What started as a simple database update turned into one of the biggest internet disruptions of 2025, taking down dozens of major platforms for hours. But here's what makes this story interesting: the crash wasn't caused by hackers or cyberattacks. It was triggered by something far simpler and more surprising.
In this article, we'll break down exactly what Cloudflare does, why one company's problem affected so many websites, what went wrong behind the scenes, and how engineers fixed it. We'll also explore whether these massive internet outages are becoming the new normal.
Let's get into it.
Executive Summary
On November 18, 2025, Cloudflare experienced a major outage that disrupted popular services including ChatGPT, X(Twitter), Spotify, and Claude AI for several hours. The problem started at 6:30 AM Eastern Time when a routine database permissions update accidentally caused a critical configuration file to double in size from 60 to over 200 features. This exceeded the system's hardcoded limit of 200, triggering crashes across Cloudflare's global network.
Key Impact Points:
- 20% of all internet websites were affected simultaneously
- Services crashed and recovered in five-minute cycles, initially suggesting a cyberattack
- Engineers required nearly six hours to identify and fix the root cause
- Full restoration completed by 5:06 PM UTC after manual file replacement and system-wide restart
Cloudflare's CTO Dane Knecht publicly apologized, calling the incident "unacceptable" and promising system improvements. This outage joins recent disruptions from Amazon Web Services and Microsoft Azure, highlighting how modern internet infrastructure creates single points of failure.

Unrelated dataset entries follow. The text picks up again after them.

/-- An exchange with the pack stands somewhere. -/
def exchanging (e : Exchange) (due : Bool) (trust : Nat) : State :=
  let s := up.set 0x4320 1 trust
  { s with pack := { s.pack with exchange := e, exchangeDue := due, keys := [.key 5, .empty, .empty, .empty] } }

/-- An identity record that passes step 1 of R588, for key slot 0. -/
def identity : List Nat :=
  let body := [1, 0] ++ toLE 2 5000 ++ toLE 2 0 ++ List.replicate 22 0
  body ++ toLE 4 (crc32 body)

theorem test_meets_PackAndServiceButton_exchange :
    (up.attemptNow = none ∧ (exchanging .idle true 0).attemptNow = some 1 ∧ (exchanging (.between 3) false 0).attemptNow = some 3 ∧ Canonical (exchanging .idle true 0))
    ∧ identReason (exchanging .idle true 0) .noAnswer ≠ 0 ∧ identReason (exchanging .idle true 0) (.bytes identity) = 0
    ∧ ((exchanging (.waiting 3 7) false 0).pack.exchange = .waiting 3 7 ∧ (exchanging (.waiting 3 7) false 0).exchangeMay = true
      ∧ (exchanging (.waiting 3 7) false 0).packKey ((exchanging (.waiting 3 7) false 0).ident 1 1) = some (toLE 32 5)) ∧ (∀ k < 4, up.pack.exchange ≠ .waiting k 0)
    ∧ (MayWrite up .C 0x4320 6 ∧ MayWrite runsOnPack .C 0x4320 6 ∧ runsOnPack.onVin = false ∧ up.onVin = true ∧ up.power.vinLost = false)
    ∧ (up.trusted = false ∧ runsOnPack.trusted = true ∧ (exchanging .idle false 2).trusted = true ∧ (exchanging .idle false 2).onVin = true
      ∧ (exchanging .idle false 2).pack.exchange = .idle ∧ (exchanging .idle false 2).pack.exchangeDue = false ∧ MayWrite (exchanging .idle false 2) .C 0x4320 6)
    ∧ (((exchanging .idle false 2).setFlag 0x4810 3 0 true).flag 0x4810 3 0 = true) ∧ ((exchanging (.between 2) false 0).pack.exchange ≠ .idle)
    ∧ (65535 < 65536 ∧ 255 < 256 ∧ { up.pack with pollFails := 2 }.pollFails = 2) := by
  repeat' apply And.intro
  all_goals decide +kernel

/-- A channel in a state, the channels running. -/
def fanAt (f : Fan) : State := { up with thermal := { Thermal.reset with running := true, fans := Thermal.reset.fans.set 3 f } }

While total outage numbers remain steady, the concentration of services under few providers means each incident now affects millions of users simultaneously, making disruptions feel more frequent and severe.
What Happened During the Cloudflare Outage
Cloudflare experienced a major technical problem on November 18, 2025, that brought down dozens of popular websites and services. The disruption started around 6:30 AM Eastern Time and affected millions of users across the globe. People trying to access their usual platforms saw error messages instead of their normal screens.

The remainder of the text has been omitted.